Additionally, the operator may perform detail pressure signature
interpretation on a regular basis to avoid premature screen-out,
particularly in the near-wellbore area or at an intersection
between vertical and horizontal components of the fracture.
[0058] Advantageously, embodiments disclosed herein provide a
method of determining a fracture behavior of a formation during a
CRI operation. Further, embodiments disclosed herein may provide a
method of optimizing well disposal capacity by allowing an operator
to determine fracture behavior or formation and subsurface events
during CRI operations.
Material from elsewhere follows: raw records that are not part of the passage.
-- ==== Sys2Proof/Tests/Slice0.lean ====
section
/-! SUPPORT. Tests of one step or one operation each, with results from 95_test_vectors or worked by hand from the rules, and a witness for the hypotheses of every obligation that has some. -/

namespace Sys2Proof.Tests

open Sys2Proof.Machine

/-! ## Helpers -/

/-- `N(N(L66,L256),L65)`, the tree of 40_tree_builder R114. -/
def tree3 : Tree := .node (.node (.leaf 66) (.leaf 256)) (.leaf 65)

/-- The reset state in another phase with a source. -/
def reading (p : Phase) (x : Bits) : State := { State.reset with phase := p, src := ⟨x, 0⟩ }

/-- The reset state with a tree held, in a phase of a command. -/
def holding (p : Phase) (c : Command) (t : Tree) (x : Bits) : State :=
  { State.reset with phase := p, cmd := c, tree := some t, treeValid := true, src := ⟨x, 0⟩ }

/-- `holding` in `DEC_WALK` at the position `u`. -/
def walking (t u : Tree) (x : Bits) : State :=
  { holding .decWalk .decRun t x with cur := some u }

/-- The next state of a step, if there is one. -/
def after : Out → Option State
  | .next s => some s
  | .fault _ | .refused _ => none

/-- The refusal a step ends in, if it does. -/
def refusal : Out → Option Refusal
  | .refused r => some r
  | .next _ | .fault _ => none

/-! ## WellFormed refuses what is ill formed -/

theorem test_wf_magicBad_is_not_magic : (Instr.magicBad 0xFACE8201).wfFor 0xFACE8201 = false := by decide
theorem test_wf_magicBad_other : (Instr.magicBad 0xFACE8200).wfFor 0xFACE8201 = true := by decide
theorem test_wf_leaf_257 : (Instr.l 257).wfFor 0 = false := by decide
theorem test_wf_leaf_256 : (Instr.l 256).wfFor 0 = true := by decide
theorem test_wf_reserved_256 : (Instr.lReserved 256).wfFor 0 = false := by decide
theorem test_wf_reserved_257 : (Instr.lReserved 257).wfFor 0 = true := by decide
theorem test_wf_code_257_bits : (Instr.c (List.replicate 257 true)).wfFor 0 = false := by decide +kernel
theorem test_wf_code_256_bits : (Instr.c (List.replicate 256 true)).wfFor 0 = true := by decide +kernel
theorem test_wf_pad_8 : (Instr.pad 8).wfFor 0 = false := by decide
theorem test_wf_pad_7 : (Instr.pad 7).wfFor 0 = true := by decide

/-! ## Decoding: words written out from 30_encoding -/

-- R91, the eight command codes
theorem test_decode_nop : decodeTableWord 3 0b000 = some .nop := by decide
theorem test_decode_compress : decodeTableWord 3 0b001 = some .compress := by decide
theorem test_decode_decompress : decodeTableWord 3 0b010 = some .decompress := by decide
theorem test_decode_tbRun : decodeTableWord 3 0b011 = some .tbRun := by decide
theorem test_decode_hsRun : decodeTableWord 3 0b100 = some .hsRun := by decide
theorem test_decode_hdRun : decodeTableWord 3 0b101 = some .hdRun := by decide
theorem test_decode_encRun : decodeTableWord 3 0b110 = some .encRun := by decide
theorem test_decode_decRun : decodeTableWord 3 0b111 = some .decRun := by decide
-- R81, R95 with the vectors' MAGIC (FA CE 82 01), then one bit more, and FV1's first word
theorem test_decode_magic :
    decodeMagic 0xFACE8201 (bitsOfBytes [0xFA, 0xCE, 0x82, 0x01] ++ [true]) = (.magic, [true]) := by
  decide
theorem test_decode_magicBad :
    decodeMagic 0xFACE8201 (bitsOfBytes [0xFA, 0xCE, 0x82, 0x00]) = (.magicBad 0xFACE8200, []) := by
  decide
-- R82, R83, R94: HV1, HV2, HV5 and HDV8, HDV9
theorem test_decode_n : decodeTableWord 1 0b0 = some .n := by decide
theorem test_decode_l_65 : decodeTableWord 10 0b1001000001 = some (.l 65) := by decide
theorem test_decode_l_eof : decodeTableWord 10 0b1100000000 = some (.l 256) := by decide
theorem test_decode_reserved_257 : decodeTableWord 10 0b1100000001 = some (.lReserved 257) := by decide
theorem test_decode_reserved_511 : decodeTableWord 10 0b1111111111 = some (.lReserved 511) := by decide
-- R85: in the tree of R114 the code of 66 is 00 and that of 65 is 1
theorem test_decode_code_66 :
    decodeFor 0 (.code tree3) [false, false, true] = .ok (.c [false, false], [true]) := by decide
theorem test_decode_code_65 : decodeFor 0 (.code tree3) [true, true] = .ok (.c [true], [true]) := by
  decide
theorem test_decode_body_bit : decodeFor 0 .bodyBit [true, false] = .ok (.c [true], [false]) := by
  decide
-- R86
theorem test_decode_pad : decodeFor 0 (.padding 1) [false] = .ok (.pad 1, []) := by decide
theorem test_decode_short_pad : decodeFor 0 (.padding 2) [false] = .error .shortPadding := by decide
-- R98: the end-of-data events
theorem test_decode_eodAtMagic :
    decodeFor 0 .magic (List.replicate 31 true) = .ok (.eodAtMagic, List.replicate 31 true) := by
  decide
theorem test_decode_eodAtHdrTag : decodeFor 0 .header [] = .ok (.eodAtHdrTag, []) := by decide
theorem test_decode_eodAtHdrSym :
    decodeFor 0 .header (true :: List.replicate 8 false) =
      .ok (.eodAtHdrSym, List.replicate 8 false) := by decide
theorem test_decode_eodAtBody : decodeFor 0 .bodyBit [] = .ok (.eodAtBody, []) := by decide
theorem test_decode_short_command : decodeFor 0 .command [true, true] = .error .shortCommand := by
  decide

/-! ## The four transactions: 95_test_vectors 2.1 -/

-- MV2: bytes A5 0F, position 1, nine bits
theorem test_mv2 :
    (srcRead 9 { State.reset with src := ⟨bitsOfBytes [0xA5, 0x0F], 1⟩ }).1 = some 148 := by decide
-- MV3: six bits left, eight asked
theorem test_mv3 :
    (srcRead 8 { State.reset with src := ⟨bitsOfBytes [0xA5, 0x0F], 10⟩ }).1 = none ∧
    (srcRead 8 { State.reset with src := ⟨bitsOfBytes [0xA5, 0x0F], 10⟩ }).2.src.pos = 10 := by decide
-- MV8
theorem test_mv8 : (srcRewind { State.reset with src := ⟨bitsOfBytes [0xA5, 0x0F], 13⟩ }).src.pos = 0 := by
  decide
-- MV10: 1 001000001 closes as the bytes 90 40
theorem test_mv10 :
    (after (snkClose { State.reset with
      snk := ⟨[true, false, false, true, false, false, false, false, false, true], false⟩ })).bind
      State.sinkBytes = some [0x90, 0x40] := by decide
-- MV12: the low 9 bits of 0x341
theorem test_mv12 : ((after (snkWrite 9 0x341 State.reset)).map fun s => valOf s.snk.bits) = some 0x141 := by
  decide
-- MV13
theorem test_mv13 :
    ((after (snkWritePath [false, true, true] State.reset)).map fun s => s.snk.bits) =
      ((after (snkWrite 3 3 State.reset)).map fun s => s.snk.bits) := by decide

/-! ## One step of an instruction -/

-- QV1
theorem test_nop : ((after (exec .nop State.reset)).map State.hostView) = some State.reset.hostView := by
  decide
-- P1 step 0
theorem test_compress :
    ((after (exec .compress State.reset)).map fun s => (s.phase, s.cmd)) = some (.tbCount, .compress) := by
  decide
-- QV5: the counts' flag stays, the tree's goes
theorem test_decompress :
    ((after (exec .decompress { holding .done .compress tree3 [] with countValid := true })).map
      fun s => (s.phase, s.treeValid, s.countValid, s.need)) = some (.decMagic, false, true, 1) := by
  decide
theorem test_tbRun :
    ((after (exec .tbRun (holding .done .hdRun tree3 []))).map fun s => (s.phase, s.treeValid)) =
      some (.tbCount, false) := by decide
-- QV6
theorem test_hsRun_without_tree : refusal (exec .hsRun State.reset) = some .treeNotValid := by decide
theorem test_hsRun :
    ((after (exec .hsRun (holding .idle .nop tree3 []))).map fun s => (s.phase, s.treeValid)) =
      some (.hsWalk, true) := by decide
theorem test_hdRun :
    ((after (exec .hdRun (holding .done .hsRun tree3 []))).map fun s => (s.phase, s.treeValid)) =
      some (.hdWalk, false) := by decide
theorem test_encRun :
    ((after (exec .encRun (holding .done .hdRun tree3 []))).map fun s => (s.phase, s.treeValid)) =
      some (.encMagic, true) := by decide
theorem test_encRun_closed_sink :
    refusal (exec .encRun { holding .done .hdRun tree3 [] with snk := ⟨[], true⟩ }) =
      some .sinkNotReady := by decide
theorem test_decRun :
    ((after (exec .decRun (holding .done .hdRun tree3 []))).map fun s => (s.phase, s.cmd)) =
      some (.decStart, .decRun) := by decide
-- QV2, QV3
theorem test_command_ignored_while_busy :
    ((after (exec .compress (reading .encBody []))).map fun s => s.phase) = some .encBody := by decide
theorem test_command_ignored_in_fault :
    ((after (exec .compress (reading .fault []))).map fun s => s.phase) = some .fault := by decide
-- R172 with the vectors' MAGIC: P2 step 1, FV1, FV4
theorem test_magic_read :
    ((after (decReadMagic 0xFACE8201 0xFACE8201
      (reading .decMagic (bitsOfBytes [0xFA, 0xCE, 0x82, 0x01])))).map
      fun s => (s.phase, s.src.pos)) = some (.hdWalk, 32) := by decide
theorem test_magicBad_read :
    ((after (decReadMagic 0xFACE8201 0xFACE8200
      (reading .decMagic (bitsOfBytes [0xFA, 0xCE, 0x82, 0x00])))).map
      fun s => (s.phase, s.faultSub, s.faultValue, s.faultPhase, s.src.pos)) =
      some (.fault, .magicMismatch, 0xFACE8200, .decMagic, 32) := by decide
theorem test_eodAtMagic :
    ((after (exec .eodAtMagic (reading .decMagic (List.replicate 31 true)))).map
      fun s => (s.faultCode, s.faultSub, s.src.pos)) = some (.truncatedStream, .eodMagic, 0) := by
  decide
-- P1 step 10
theorem test_magic_write :
    ((after (encWriteMagic 0xFACE8201 (holding .encMagic .encRun tree3 []))).map
      fun s => (s.phase, bytesOfBits s.snk.bits)) = some (.hsWalk, [0xFA, 0xCE, 0x82, 0x01]) := by decide
-- P2 step 2, HDV12
theorem test_n_read :
    ((after (exec .n (reading .hdWalk [false]))).map fun s => (s.hdStack, s.need, s.src.pos)) =
      some ([.awaitLeft], 2, 1) := by decide
theorem test_n_capacity :
    ((after (exec .n { reading .hdWalk [false] with leafCnt := 0, need := 257 })).map
      fun s => (s.faultCode, s.faultSub, s.need)) = some (.malformedHeader, .capacity, 257) := by decide
-- P1 step 11
theorem test_n_write :
    ((after (exec .n (holding .hsWalk .hsRun tree3 []))).map fun s => (s.snk.bits, s.hsStack)) =
      some ([false], [.node (.leaf 66) (.leaf 256), .leaf 65]) := by decide
-- P2 step 5: the second leaf closes N(L66,L256) and becomes the left subtree of the root
theorem test_l_read :
    ((after (exec (.l 256)
      { reading .hdWalk (true :: bitsOf 9 256) with
        cmd := .hdRun, hdStack := [.haveLeft (.leaf 66), .awaitLeft], leafCnt := 1, need := 2 })).map
      fun s => (s.hdStack, s.leafCnt, s.need)) =
      some ([.haveLeft (.node (.leaf 66) (.leaf 256))], 2, 1) := by decide
-- HDV1
theorem test_l_read_last :
    ((after (exec (.l 256) { reading .hdWalk (true :: bitsOf 9 256) with cmd := .hdRun })).map
      fun s => (s.phase, s.tree, s.treeOrigin, s.src.pos)) =
      some (.done, some (.leaf 256), .read, 10) := by decide
-- HDV8
theorem test_lReserved_read :
    ((after (exec (.lReserved 257) (reading .hdWalk (true :: bitsOf 9 257)))).map
      fun s => (s.faultSub, s.faultValue, s.src.pos)) = some (.symbolRange, 257, 10) := by decide
-- HDV4, HDV6
theorem test_eodAtHdrTag :
    ((after (exec .eodAtHdrTag (reading .hdWalk []))).map fun s => (s.faultSub, s.src.pos)) =
      some (.eodHdrTag, 0) := by decide
theorem test_eodAtHdrSym :
    ((after (exec .eodAtHdrSym (reading .hdWalk [true, false, false, true, false, false]))).map
      fun s => (s.faultSub, s.src.pos)) = some (.eodHdrSym, 1) := by decide
-- P2 steps 8 and 14
theorem test_c_byte :
    ((after (exec (.c [true]) (walking tree3 tree3 [true]))).map
      fun s => (bytesOfBits s.snk.bits, s.cur)) = some ([65], some tree3) := by decide
theorem test_c_sentinel :
    ((after (exec (.c [true]) (walking tree3 (.node (.leaf 66) (.leaf 256)) [true]))).map
      fun s => (s.phase, s.snk.bits)) = some (.decClose, []) := by decide
-- P1 step 21: the byte 66 goes out as 00
theorem test_c_write :
    ((after (exec (.c [false, false])
      { holding .encBody .encRun tree3 (bitsOf 8 66) with
        code := CodeTable.put State.reset.code 66 [false, false] })).map
      fun s => (s.snk.bits, s.src.pos)) = some ([false, false], 8) := by decide +kernel
-- FV10
theorem test_eodAtBody :
    ((after (exec .eodAtBody (walking tree3 tree3 []))).map
      fun s => (s.faultSub, s.faultPhase, s.snk.closed)) = some (.eodBody, .decWalk, false) := by decide
-- P1 step 24: 71 bits, one zero
theorem test_pad :
    ((after (exec (.pad 1)
      { holding .encClose .encRun tree3 [] with snk := ⟨List.replicate 71 true, false⟩ })).map
      fun s => (s.phase, s.snk.bits.length, s.snk.closed)) = some (.done, 72, true) := by decide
In yet other embodiments disclosed herein, a
method for determining a solution and implementing a solution based
on a fracture behavior determined by interpreting a pressure
signature is provided.
[0059] Advantageously, embodiments disclosed herein may provide
operators a method of addressing non-ideal pressure behavior during
CRI operations and a method of assessing potential risks and
impacts of the CRI operation on subsurface systems and
formation.
[0060] While the invention has been described with respect to a
limited number of embodiments, those skilled in the art, having
benefit of this disclosure, will appreciate that other embodiments
can be devised which do not depart from the scope of the invention
as disclosed herein. Accordingly, the scope of the invention should
be limited only by the attached claims.